▶ Exercise brief:
Reproduce exactly the line containing "theorem raise_link (s" and every line after it, through the last line of the records below; add nothing.

▶ Dataset excerpts:
-- ==== Sys2Proof/Laws/State.lean ====
section
/-! SUPPORT. What each named update of the state leaves in each field, one lemma for each field, so that no proof unfolds a record update;
and what a noted port leaves of the questions a request asks of the state. -/

namespace Sys2Proof.Machine

/-! ### `updPos` -/

@[simp] theorem updPos_base (s : State) (p : Pos) (f : PosRec → PosRec) : (s.updPos p f).base = s.base := rfl
@[simp] theorem updPos_set (s : State) (p : Pos) (f : PosRec → PosRec) : (s.updPos p f).set = s.set := rfl
@[simp] theorem updPos_staged (s : State) (p : Pos) (f : PosRec → PosRec) : (s.updPos p f).staged = s.staged := rfl
@[simp] theorem updPos_modes (s : State) (p : Pos) (f : PosRec → PosRec) : (s.updPos p f).modes = s.modes := rfl
@[simp] theorem updPos_pos (s : State) (p : Pos) (f : PosRec → PosRec) : (s.updPos p f).pos = s.pos.set p (f s.pos[p]) := rfl
@[simp] theorem updPos_feeds (s : State) (p : Pos) (f : PosRec → PosRec) : (s.updPos p f).feeds = s.feeds := rfl
@[simp] theorem updPos_meas (s : State) (p : Pos) (f : PosRec → PosRec) : (s.updPos p f).meas = s.meas := rfl
@[simp] theorem updPos_auth (s : State) (p : Pos) (f : PosRec → PosRec) : (s.updPos p f).auth = s.auth := rfl
@[simp] theorem updPos_inter (s : State) (p : Pos) (f : PosRec → PosRec) : (s.updPos p f).inter = s.inter := rfl
@[simp] theorem updPos_prot (s : State) (p : Pos) (f : PosRec → PosRec) : (s.updPos p f).prot = s.prot := rfl
@[simp] theorem updPos_router (s : State) (p : Pos) (f : PosRec → PosRec) : (s.updPos p f).router = s.router := rfl
@[simp] theorem updPos_src (s : State) (p : Pos) (f : PosRec → PosRec) : (s.updPos p f).src = s.src := rfl
@[simp] theorem updPos_eng (s : State) (p : Pos) (f : PosRec → PosRec) : (s.updPos p f).eng = s.eng := rfl
@[simp] theorem updPos_sync (s : State) (p : Pos) (f : PosRec → PosRec) : (s.updPos p f).sync = s.sync := rfl
@[simp] theorem updPos_led (s : State) (p : Pos) (f : PosRec → PosRec) : (s.updPos p f).led = s.led := rfl
@[simp] theorem updPos_link (s : State) (p : Pos) (f : PosRec → PosRec) : (s.updPos p f).link = s.link := rfl
@[simp] theorem updPos_lockAsk (s : State) (p : Pos) (f : PosRec → PosRec) : (s.updPos p f).lockAsk = s.lockAsk := rfl
@[simp] theorem updPos_choices (s : State) (p : Pos) (f : PosRec → PosRec) : (s.updPos p f).choices = s.choices := rfl
@[simp] theorem updPos_choiceCount (s : State) (p : Pos) (f : PosRec → PosRec) : (s.updPos p f).choiceCount = s.choiceCount := rfl
@[simp] theorem updPos_inbox (s : State) (p : Pos) (f : PosRec → PosRec) : (s.updPos p f).inbox = s.inbox := rfl
@[simp] theorem updPos_pending (s : State) (p : Pos) (f : PosRec → PosRec) : (s.updPos p f).pending = s.pending := rfl

/-! ### `hand` -/

@[simp] theorem hand_base (s : State) (w : Handed) : (s.hand w).base = s.base := rfl
@[simp] theorem hand_set (s : State) (w : Handed) : (s.hand w).set = s.set := rfl
@[simp] theorem hand_staged (s : State) (w : Handed) : (s.hand w).staged = s.staged := rfl
@[simp] theorem hand_modes (s : State) (w : Handed) : (s.hand w).modes = s.modes := rfl
@[simp] theorem hand_pos (s : State) (w : Handed) : (s.hand w).pos = s.pos := rfl
@[simp] theorem hand_feeds (s : State) (w : Handed) : (s.hand w).feeds = s.feeds := rfl
@[simp] theorem hand_meas (s : State) (w : Handed) : (s.hand w).meas = s.meas := rfl
@[simp] theorem hand_auth (s : State) (w : Handed) : (s.hand w).auth = s.auth := rfl
@[simp] theorem hand_inter (s : State) (w : Handed) : (s.hand w).inter = s.inter := rfl
@[simp] theorem hand_prot (s : State) (w : Handed) : (s.hand w).prot = s.prot := rfl
@[simp] theorem hand_router (s : State) (w : Handed) : (s.hand w).router = s.router := rfl
@[simp] theorem hand_src (s : State) (w : Handed) : (s.hand w).src = s.src := rfl
@[simp] theorem hand_eng (s : State) (w : Handed) : (s.hand w).eng = s.eng := rfl
@[simp] theorem hand_sync (s : State) (w : Handed) : (s.hand w).sync = s.sync := rfl
@[simp] theorem hand_led (s : State) (w : Handed) : (s.hand w).led = s.led := rfl
@[simp] theorem hand_link (s : State) (w : Handed) : (s.hand w).link = s.link := rfl
@[simp] theorem hand_lockAsk (s : State) (w : Handed) : (s.hand w).lockAsk = s.lockAsk := rfl
@[simp] theorem hand_choices (s : State) (w : Handed) : (s.hand w).choices = s.choices := rfl
@[simp] theorem hand_choiceCount (s : State) (w : Handed) : (s.hand w).choiceCount = s.choiceCount := rfl
@[simp] theorem hand_inbox (s : State) (w : Handed) : (s.hand w).inbox = s.inbox ++ [w] := rfl
@[simp] theorem hand_pending (s : State) (w : Handed) : (s.hand w).pending = s.pending := rfl

/-! ### `raise` -/

@[simp] theorem raise_base (s : State) (c : NoticeClass) : (s.raise c).base = s.base := rfl
@[simp] theorem raise_set (s : State) (c : NoticeClass) : (s.raise c).set = s.set := rfl
@[simp] theorem raise_staged (s : State) (c : NoticeClass) : (s.raise c).staged = s.staged := rfl
@[simp] theorem raise_modes (s : State) (c : NoticeClass) : (s.raise c).modes = s.modes := rfl
@[simp] theorem raise_pos (s : State) (c : NoticeClass) : (s.raise c).pos = s.pos := rfl
@[simp] theorem raise_feeds (s : State) (c : NoticeClass) : (s.raise c).feeds = s.feeds := rfl
@[simp] theorem raise_meas (s : State) (c : NoticeClass) : (s.raise c).meas = s.meas := rfl
@[simp] theorem raise_auth (s : State) (c : NoticeClass) : (s.raise c).auth = s.auth := rfl
@[simp] theorem raise_inter (s : State) (c : NoticeClass) : (s.raise c).inter = s.inter := rfl
@[simp] theorem raise_prot (s : State) (c : NoticeClass) : (s.raise c).prot = s.prot := rfl
@[simp] theorem raise_router (s : State) (c : NoticeClass) : (s.raise c).router = s.router := rfl
@[simp] theorem raise_src (s : State) (c : NoticeClass) : (s.raise c).src = s.src := rfl
@[simp] theorem raise_eng (s : State) (c : NoticeClass) : (s.raise c).eng = s.eng := rfl
@[simp] theorem raise_sync (s : State) (c : NoticeClass) : (s.raise c).sync = s.sync := rfl
@[simp] theorem raise_led (s : State) (c : NoticeClass) : (s.raise c).led = s.led := rfl
@[simp] theorem raise_link (s : State) (c : NoticeClass) :
    (s.raise c).link = allMasters.foldl (Link.raiseOne s.set.masters c) s.link := rfl
@[simp] theorem raise_lockAsk (s : State) (c : NoticeClass) : (s.raise c).lockAsk = s.lockAsk := rfl
@[simp] theorem raise_choices (s : State) (c : NoticeClass) : (s.raise c).choices = s.choices := rfl
@[simp] theorem raise_choiceCount (s : State) (c : NoticeClass) : (s.raise c).choiceCount = s.choiceCount := rfl
@[simp] theorem raise_inbox (s : State) (c : NoticeClass) : (s.raise c).inbox = s.inbox := rfl
@[simp] theorem raise_pending (s : State) (c : NoticeClass) : (s.raise c).pending = s.pending := rfl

▶ Exercise solution:
@[simp] theorem raise_link (s : State) (c : NoticeClass) :
    (s.raise c).link = allMasters.foldl (Link.raiseOne s.set.masters c) s.link := rfl
@[simp] theorem raise_lockAsk (s : State) (c : NoticeClass) : (s.raise c).lockAsk = s.lockAsk := rfl
@[simp] theorem raise_choices (s : State) (c : NoticeClass) : (s.raise c).choices = s.choices := rfl
@[simp] theorem raise_choiceCount (s : State) (c : NoticeClass) : (s.raise c).choiceCount = s.choiceCount := rfl
@[simp] theorem raise_inbox (s : State) (c : NoticeClass) : (s.raise c).inbox = s.inbox := rfl
@[simp] theorem raise_pending (s : State) (c : NoticeClass) : (s.raise c).pending = s.pending := rfl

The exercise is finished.